Search the material below for the word "descRes". Copy every line where it is found.

.....

/-- The dies on which a crew starts: all of a resident launch's crews start with it (R227). -/
def startDies (l : Launch) (c : Nat) : List Nat :=
  (if descRes l.desc then List.range (descCrews l.desc) else [c]).map fun k => crewCluster l.desc k / 16

/-- A heavy crew whose die's pool is below THR (R290): the light crews of the tick start before it. -/
def State.behindLight (s : State) (l : Launch) (c : Nat) : Bool := l.heavy && (startDies l c).any s.lowPool

/-- A heavy crew that may start is held back while its die's pool is below THR, for at most 64 reference ticks (R290; log
entry 36). -/
def State.holdsBack (s : State) (l : Launch) (c : Nat) : Bool :=
  s.behindLight l c && (match l.waits.find? fun w => w.1 == c with
    | none => true
    | some (_, t) => decide (s.refcnt < t + 64))

/-- CREW_START (R227, R228): one crew, or every crew of a resident launch. -/
def execCrewStart (p : Fin 8) (id crew : Nat) (s : State) : Host.Outcome State Fault Refusal :=
  match (s.partAt p).launches.find? fun l => l.id == id with
  | none => .next s
  | some l =>
    if s.running p = false then .next s
    else if (if descRes l.desc then s.residentReady p l else s.crewReady p l crew) && s.holdsBack l crew then
      .next (if l.waits.any fun w => w.1 == crew then s
        else s.setPartAt p ((s.partAt p).setLaunch { l with waits := l.waits ++ [(crew, s.refcnt)] }))
    else if descRes l.desc then
      .next (if s.residentReady p l then
        (List.range (descCrews l.desc)).foldl (fun s c => s.startCrew p id c) s else s)
    else .next (if s.crewReady p l crew then s.startCrew p id crew else s)

/-! ## Page faults (R142, R144) -/

/-- The waiters of a fault go on (R142): a wake for each slot; a unit's completion or a held transfer is tried again. An
engine looks for itself. -/
def State.wakeWaiter (p : Fin 8) (s : State) (w : Waiter) : State :=
  match w with
  | .slot n => s.send p (.wake n)
  | .unit k =>
    let x := s.partAt p
    match x.completions.find? fun e => e.stamp == k with
    | some c =>
      (s.setPartAt p { x with completions := x.completions.filter fun e => e.stamp != k }).complete p c.cdst c.src c.core c.host c.m
    | none =>
      match s.dev.held.find? fun e => e.1 == k with
      | some (_, q) =>
        { s with dev := { s.dev with held := s.dev.held.filter fun e => e.1 != k }, net := s.net ++ [q] }
      | none => s

/-- A fault entry ends: its waiters go on, and it leaves the port, but for a record that the host has not removed (R395). -/
def State.endFault (s : State) (cluster : Nat) (e : FaultEnt) : State :=
  let q := s.portAt cluster
  let l := if e.reported && !e.removed then q.faults.map fun f => if f = e then { f with ended := true } else f
    else q.faults.erase e
  e.waiters.foldl (State.wakeWaiter e.part) (s.setPortAt cluster { q with faults := l })

/-- A fault entry is reported to the host (R142, R404). -/
def State.reportFault (s : State) (cluster : Nat) (e : FaultEnt) : State :=
  let q := s.portAt cluster
  (s.setPortAt cluster { q with faults := q.faults.map fun f => if f = e then { f with reported := true } else f }).signal 2

/-- The pool controller takes the entry at COUNT − 1 (R144): nothing is taken when it cannot be read, and an entry that
breaks its layout is discarded. -/
def State.takeFrame (s : State) (p : Fin 8) : State × Option Word :=
  let x := s.partAt p
  let n := x.regs.fpcnt.toNat % 2 ^ 16
  let va := x.regs.fpbase + 8 * .ofNat 64 (n - 1)
  let paged := match winOf (localAddr va) with
    | some .w1 | some .w2 | some .w3 => true
    | _ => false
  if n = 0 ∨ paged = false ∨ va.toNat % 8 ≠ 0 then (s, none)
  else match s.locate s.deviceCore p va 8 0 with
    | .ok (.here pl) =>
      match s.readAt va pl 8 with
      | .error _ => (s, none)
      | .ok v =>
        let e : Word := .ofNat 64 v
        let t := s.setPartAt p { x with regs := { x.regs with fpcnt := .ofNat 64 (n - 1) } }
        if pteV e && !pteSo e && !pteIl e && s.leafOk e (2 ^ 16) then (t, some e) else (t, none)
    | _ => (s, none)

.....

* RESULT
  (if descRes l.desc then List.range (descCrews l.desc) else [c]).map fun k => crewCluster l.desc k / 16
    else if (if descRes l.desc then s.residentReady p l else s.crewReady p l crew) && s.holdsBack l crew then
    else if descRes l.desc then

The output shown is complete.